■ YOUR GOAL ■
Show each line from the records below in which the word "memorySize" occurs.

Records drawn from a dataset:
-- ==== Sys2Proof/Machine/Memory.lean ====
section
/-! DEFINITION. The memory of 256 bytes (20_memory.md) as a canonical list of cells, its one-byte read and write, and the
image a host load leaves in it. Bounds are checked by MemRead and MemWrite in Machine/Ops.lean, never here. -/

namespace Sys2Proof.Machine

/-- R25, R33: the byte a cell holds; a cell that is not listed holds 0x00, the reset value. -/
def Memory.read : Memory → Nat → Byte
  | [], _ => Config.unlistedByte
  | (a, v) :: rest, addr => if addr = a then v else Memory.read rest addr

/-- The insertion of a cell in address order. -/
def Memory.insert : Memory → Nat → Byte → Memory
  | [], addr, v => [(addr, v)]
  | (a, w) :: rest, addr, v =>
    if addr < a then (addr, v) :: (a, w) :: rest else (a, w) :: Memory.insert rest addr v

/-- R34: set one cell. Writing what an unlisted cell reads as leaves the cell unlisted. -/
def Memory.write (m : Memory) (addr : Nat) (v : Byte) : Memory :=
  let others := m.filter fun c => c.1 ≠ addr
  if v = Config.unlistedByte then others else Memory.insert others addr v

/-- Cells at strictly rising addresses from `low` on, all inside memory, none holding what an unlisted cell reads as. -/
def Memory.wfFrom : Nat → Memory → Bool
  | _, [] => true
  | low, (a, v) :: rest =>
    decide (low ≤ a) && decide (a < Config.memorySize) && decide (v ≠ Config.unlistedByte) && Memory.wfFrom (a + 1) rest

/-- The canonical form: equal memories are equal lists. -/
def Memory.wf (m : Memory) : Bool :=
  Memory.wfFrom 0 m

/-- R61: the memory that holds `bytes` from `addr` on and 0x00 elsewhere. -/
def Memory.ofBytes : Nat → List Byte → Memory
  | _, [] => []
  | addr, b :: bytes =>
    if b = Config.unlistedByte then Memory.ofBytes (addr + 1) bytes else (addr, b) :: Memory.ofBytes (addr + 1) bytes

/-- R37, R65: the bytes at `addr`, `addr + 1`, … that exist, at most `k` of them, ending at address 255. -/
def Memory.bytesFrom (m : Memory) (addr : Nat) : Nat → List Byte
  | 0 => []
  | k + 1 => if addr < Config.memorySize then m.read addr :: Memory.bytesFrom m (addr + 1) k else []

/-- The bytes stored one after the other from `addr` on. -/
def Memory.writeBytes : Memory → Nat → List Byte → Memory
  | m, _, [] => m
  | m, addr, b :: bytes => Memory.writeBytes (m.write addr b) (addr + 1) bytes

end Sys2Proof.Machine
end

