-- ==== Sys2Proof/Certificates/Slice0/Obligations.lean ====
section
/-! DEFINITION. The statements about the model, for the provers. Each docstring names the rule of spec/ it formalises, and
where a clause rests on a decision the spec marks as its own (92_eei_decisions.md), it says which. -/

open Sys2Proof Sys2Proof.Machine

/-! ## Encoding -/

/-- Sections 1 to 3 of 30_encoding.md: no bit of an encoding is dropped. Every instruction, with every operand byte
and every legal operand count, well-formed or not, is read back from its bytes, and the bytes after it are left over.
-/
def Obligations.EncodeThenDecodeReturnsTheInstruction : Prop :=
  ∀ (i : Instr) (rest : List Byte), decode (encode i ++ rest) = .instr i rest

/-- The other direction: a list of bytes that decodes to an instruction starts with that instruction's one encoding.
-/
def Obligations.DecodedInstructionReencodesToItsBytes : Prop :=
  ∀ (bytes rest : List Byte) (i : Instr), decode bytes = .instr i rest → bytes = encode i ++ rest

/-- R53: the assigned opcodes. Each row's (A, op), with every legal operand count, decodes to its instruction, and its
sets-PC flag is the one the table gives. -/
def Obligations.AssignedOpcodesDecode : Prop :=
  (DecodesAs 0b00000001#8 .hlt ∧ setsPcFlag 0b00000001#8 = false) ∧
  (DecodesAs 0b00000010#8 .ldi ∧ setsPcFlag 0b00000010#8 = false) ∧
  (DecodesAs 0b00000101#8 .push ∧ setsPcFlag 0b00000101#8 = false) ∧
  (DecodesAs 0b00000110#8 .pop ∧ setsPcFlag 0b00000110#8 = false) ∧
  (DecodesAs 0b00000111#8 .prn ∧ setsPcFlag 0b00000111#8 = false) ∧
  (DecodesAs 0b00010000#8 .call ∧ setsPcFlag 0b00010000#8 = true) ∧
  (DecodesAs 0b00010001#8 .ret ∧ setsPcFlag 0b00010001#8 = true) ∧
  (DecodesAs 0b00010100#8 .jmp ∧ setsPcFlag 0b00010100#8 = true) ∧
  (DecodesAs 0b00010101#8 .jeq ∧ setsPcFlag 0b00010101#8 = true) ∧
  (DecodesAs 0b00010110#8 .jne ∧ setsPcFlag 0b00010110#8 = true) ∧
  (DecodesAs 0b00100000#8 .add ∧ setsPcFlag 0b00100000#8 = false) ∧
  (DecodesAs 0b00100001#8 .sub ∧ setsPcFlag 0b00100001#8 = false) ∧
  (DecodesAs 0b00100010#8 .mul ∧ setsPcFlag 0b00100010#8 = false) ∧
  (DecodesAs 0b00100011#8 .div ∧ setsPcFlag 0b00100011#8 = false) ∧
  (DecodesAs 0b00100111#8 .cmp ∧ setsPcFlag 0b00100111#8 = false)

/-- Section 3 of 30_encoding.md: one canonical encoding of each family, written out from the spec's table of canonical
words (which the spec derives, decision D28), decodes to the instruction it stands for. -/
def Obligations.CanonicalWordsDecode : Prop :=
  decode [0x82#8, 0x00#8, 0x08#8] = .instr (.ldi (.two 0x00#8 0x08#8)) [] ∧
  decode [0x47#8, 0x03#8] = .instr (.prn (.one 0x03#8)) [] ∧
  decode [0x01#8] = .instr (.hlt .zero) [] ∧
  decode [0x45#8, 0x07#8] = .instr (.push (.one 0x07#8)) [] ∧
  decode [0x46#8, 0x01#8] = .instr (.pop (.one 0x01#8)) [] ∧
  decode [0x50#8, 0x01#8] = .instr (.call (.one 0x01#8)) [] ∧
  decode [0x11#8] = .instr (.ret .zero) [] ∧
  decode [0xA3#8, 0x00#8, 0x01#8] = .instr (.div (.two 0x00#8 0x01#8)) []
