/-- R12: a step that changes `fl` executes a CMP. -/
theorem step_fl_ne {s t : State} (h : step s = .next t) (hfl : t.fl ≠ s.fl) :
    Executes s ∧ t.status = .running ∧ ∃ ops rest, decode (fetchBytes s) = .instr (.cmp ops) rest := by
  cases hs : s.status with
  | ready =>
    cases h.symm.trans (step_of_ready hs)
    exact absurd (readyTurn_fl hs) hfl
  | halted =>
    cases h.symm.trans (step_of_halted hs)
    exact absurd rfl hfl
  | running =>
    cases hstop : stopAsserted s with
    | true =>
      cases h.symm.trans (step_of_stop hs hstop)
      exact absurd rfl hfl
    | false =>
      obtain ⟨hstatus, hdecode⟩ := runDecoded_fl_ne ((step_of_running hs hstop).symm.trans h) hfl
      exact ⟨⟨hs, hstop⟩, hstatus.trans hs, hdecode⟩

/-- Settles O46: a change of `fl` passes through every instruction but CMP, which overwrites it; the step's own parts
keep it. -/
theorem onlyCmpWritesTheFlagsAndOnlyBranchesReadThem :
    Obligations.OnlyCmpWritesTheFlagsAndOnlyBranchesReadThem := by
  refine ⟨fun s t => step_fl_ne, fun ops s fl ha hb => exec_cmp_setFl ha hb s fl, ?_⟩
  intro i s t fl h hcmp hbranch
  exact (mapNext_exec_setFl i s fl hcmp hbranch).symm.trans (congrArg (mapNext (State.setFl fl)) h)

/-- Settles O21, by the register file of `State.reset` (R29). -/
theorem stackPointerResetsToF4 : Obligations.StackPointerResetsToF4 := rfl

end Sys2Proof.Machine
end

section
/-! PROOFS. MemRead and MemWrite (R33, R34): an equation for each side of the bounds check, and the two statements. -/

namespace Sys2Proof.Machine

variable {s0 s : State} {addr : Nat}

theorem memRead_of_gt {k : Byte → Result} (h : addr > 255) :
    memRead s0 s addr k = .next (enterFault .addressOutOfBounds addr s0) :=
  if_pos h

theorem memRead_of_le {k : Byte → Result} (h : addr ≤ 255) : memRead s0 s addr k = k (s.mem.read addr) :=
  if_neg (Nat.not_lt_of_le h)

theorem memWrite_of_gt {v : Byte} {k : State → Result} (h : addr > 255) :
    memWrite s0 s addr v k = .next (enterFault .addressOutOfBounds addr s0) :=
  if_pos h

theorem memWrite_of_le {v : Byte} {k : State → Result} (h : addr ≤ 255) :
    memWrite s0 s addr v k = k { s with mem := s.mem.write addr v } :=
  if_neg (Nat.not_lt_of_le h)

/-- Settles O49, by the two sides of MemRead's bounds check. -/
theorem memReadIsBoundsChecked : Obligations.MemReadIsBoundsChecked :=
  fun _ _ _ _ => ⟨memRead_of_gt, memRead_of_le⟩

/-- Settles O50: below 256 the state MemWrite goes on in is `Memory.write`'s, which `Memory.read_write` describes cell by
cell. -/
theorem memWriteIsBoundsChecked : Obligations.MemWriteIsBoundsChecked := by
  intro s0 s addr v k
  refine ⟨memWrite_of_gt, fun h => ⟨{ s with mem := s.mem.write addr v }, memWrite_of_le h, ?_, fun a ha => ?_, rfl⟩⟩
  · exact (Memory.read_write s.mem addr v addr).trans (if_pos rfl)
  · exact (Memory.read_write s.mem addr v a).trans (if_neg ha)

end Sys2Proof.Machine
end

section
/-! SUPPORT. The decoder's rules: what each operand count makes of a list of bytes (R49, R50), the two dispatch tables as
equivalences (R53, R55), and that dispatch sees bits 5:0 of the word alone (R52). -/

namespace Sys2Proof

variable {w a b : Byte} {bytes rest : List Byte}

theorem decode_of_count_zero (h : operandCountField w = 0#2) : decode (w :: rest) = selectInstr w .zero rest := by
  simp [decode, h]

theorem decode_of_count_one (h : operandCountField w = 1#2) :
    decode (w :: a :: rest) = selectInstr w (.one a) rest := by
  simp [decode, h]

theorem decode_of_count_two (h : operandCountField w = 2#2) :
    decode (w :: a :: b :: rest) = selectInstr w (.two a b) rest := by
  simp [decode, h]

theorem decode_of_count_three (h : operandCountField w = 3#2) : decode (w :: bytes) = .illegalOperandCount w := by
  simp [decode, h]

/-- R50: the first operand byte is missing, whether one or two are expected. -/
theorem decode_word_alone (h : operandCountField w = 1#2 ∨ operandCountField w = 2#2) : decode [w] = .missingByte 1 := by
  obtain h | h := h <;> simp [decode, h]

theorem decode_one_byte_of_two (h : operandCountField w = 2#2) : decode [w, a] = .missingByte 2 := by
  simp [decode, h]

/-- R53: the ALU sub-opcodes. -/
theorem aluInstr_eq_some_iff {op : BitVec 5} {ops : Operands} {i : Instr} :
    aluInstr op ops = some i ↔
      (op = 0#5 ∧ i = .add ops) ∨ (op = 1#5 ∧ i = .sub ops) ∨ (op = 2#5 ∧ i = .mul ops) ∨
      (op = 3#5 ∧ i = .div ops) ∨ (op = 7#5 ∧ i = .cmp ops) := by
  simp only [aluInstr, BitVec.toNat_eq, BitVec.reduceToNat]
  generalize op.toNat = n
  split <;> simp_all [eq_comm]

/-- R53: the handler table. -/
theorem handlerInstr_eq_some_iff {op : BitVec 5} {ops : Operands} {i : Instr} :
    handlerInstr op ops = some i ↔
      (op = 1#5 ∧ i = .hlt ops) ∨ (op = 2#5 ∧ i = .ldi ops) ∨ (op = 5#5 ∧ i = .push ops) ∨
      (op = 6#5 ∧ i = .pop ops) ∨ (op = 7#5 ∧ i = .prn ops) ∨ (op = 16#5 ∧ i = .call ops) ∨
      (op = 17#5 ∧ i = .ret ops) ∨ (op = 20#5 ∧ i = .jmp ops) ∨ (op = 21#5 ∧ i = .jeq ops) ∨
      (op = 22#5 ∧ i = .jne ops) := by
  simp only [handlerInstr, BitVec.toNat_eq, BitVec.reduceToNat]
  generalize op.toNat = n
  split <;> simp_all [eq_comm]

/-- R55: the sub-opcodes that name no ALU operation. -/
theorem aluInstr_eq_none_iff {op : BitVec 5} {ops : Operands} : aluInstr op ops = none ↔ op.toNat ∉ [0, 1, 2, 3, 7] := by
  unfold aluInstr
  split <;> simp_all

theorem selectInstr_alu_eq_instr_iff {ops : Operands} {i : Instr} (hA : aluFlag w = true) :
    selectInstr w ops rest = .instr i rest ↔ aluInstr (opcodeField w) ops = some i := by
  cases h : aluInstr (opcodeField w) ops <;> simp [selectInstr, hA, h]

theorem selectInstr_handler_eq_instr_iff {ops : Operands} {i : Instr} (hA : aluFlag w = false) :
    selectInstr w ops rest = .instr i rest ↔ handlerInstr (opcodeField w) ops = some i := by
  cases h : handlerInstr (opcodeField w) ops <;> simp [selectInstr, hA, h]
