/-- Pixel (px, py) is covered by one of the first `n` rows of the sprite at I: `spriteCovers`, row by row. -/
theorem spriteCovers_iff (s : State) (x0 y0 n px py : Nat) :
    spriteCovers s x0 y0 n px py ↔ ∃ r, r < n ∧ rowCovers (s.memRead (s.i.toNat + r)) x0 (y0 + r) 8 px py := by
  simp only [spriteCovers, rowCovers, bitCovers]
  constructor
  · rintro ⟨r, c, hr, hc, hbit⟩; exact ⟨r, hr, c, hc, hbit⟩
  · rintro ⟨r, hr, c, hc, hbit⟩; exact ⟨r, c, hr, hc, hbit⟩

theorem rowCovers_succ (row : Byte) (x0 y n px py : Nat) :
    rowCovers row x0 y (n + 1) px py ↔ rowCovers row x0 y n px py ∨ bitCovers row x0 y n px py :=
  Nat.exists_lt_succ_right

theorem spriteCovers_succ (s : State) (x0 y0 n px py : Nat) : spriteCovers s x0 y0 (n + 1) px py ↔
    spriteCovers s x0 y0 n px py ∨ rowCovers (s.memRead (s.i.toNat + n)) x0 (y0 + n) 8 px py := by
  rw [spriteCovers_iff, spriteCovers_iff, Nat.exists_lt_succ_right]

/-- At most 64 columns fit without two of them meeting on the screen. -/
theorem rowCovers_disjoint {row : Byte} {x0 y n px py : Nat} (hn : n < 64) (h : rowCovers row x0 y n px py) :
    ¬ bitCovers row x0 y n px py := by
  obtain ⟨c, hc, hcol, -, -⟩ := h
  rintro ⟨hcol', -, -⟩
  omega

theorem blits_blitCols (row : Byte) (x0 y : Nat) (a : Framebuffer × Bool) :
    ∀ n, n ≤ 64 → Blits (rowCovers row x0 y n) a (blitCols row x0 y a n) := by
  intro n
  induction n with
  | zero => exact fun _ => .nothing (fun px py ⟨c, hc, _⟩ => Nat.not_lt_zero c hc) a
  | succ n ih =>
    intro hn
    have hfirst := ih (Nat.le_of_succ_le hn)
    cases hbit : row.getLsbD (7 - n) with
    | false =>
      have hlast : ∀ px py, ¬ bitCovers row x0 y n px py := fun px py ⟨_, _, h⟩ => by rw [hbit] at h; cases h
      rw [blitCols_zero_bit hbit]
      exact hfirst.congr fun px py => ((rowCovers_succ row x0 y n px py).trans (or_iff_left (hlast px py))).symm
    | true =>
      have hlast : Blits (bitCovers row x0 y n) (blitCols row x0 y a n) (blitCols row x0 y a (n + 1)) := by
        rw [blitCols_one_bit hbit]
        refine (blits_plotPixel _ _ _).congr fun px py => ?_
        simp only [bitCovers, hbit, Nat.mod_mod, and_true, eq_comm]
      exact (hfirst.trans hlast fun _ _ => rowCovers_disjoint hn).congr fun px py =>
        (rowCovers_succ row x0 y n px py).symm

/-- At most 32 rows fit without two of them meeting on the screen. -/
theorem spriteCovers_disjoint {s : State} {x0 y0 n px py : Nat} (hn : n < 32) (h : spriteCovers s x0 y0 n px py)
    (row : Byte) : ¬ rowCovers row x0 (y0 + n) 8 px py := by
  obtain ⟨r, -, hr, -, -, hrow, -⟩ := h
  rintro ⟨-, -, -, hrow', -⟩
  omega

■ EXERCISE RESPONSE ■
    decide (low ≤ a) && decide (a < Config.memorySize) && decide (v ≠ Config.unlistedByte) && Memory.wfFrom (a + 1) rest
  | k + 1 => if addr < Config.memorySize then m.read addr :: Memory.bytesFrom m (addr + 1) k else []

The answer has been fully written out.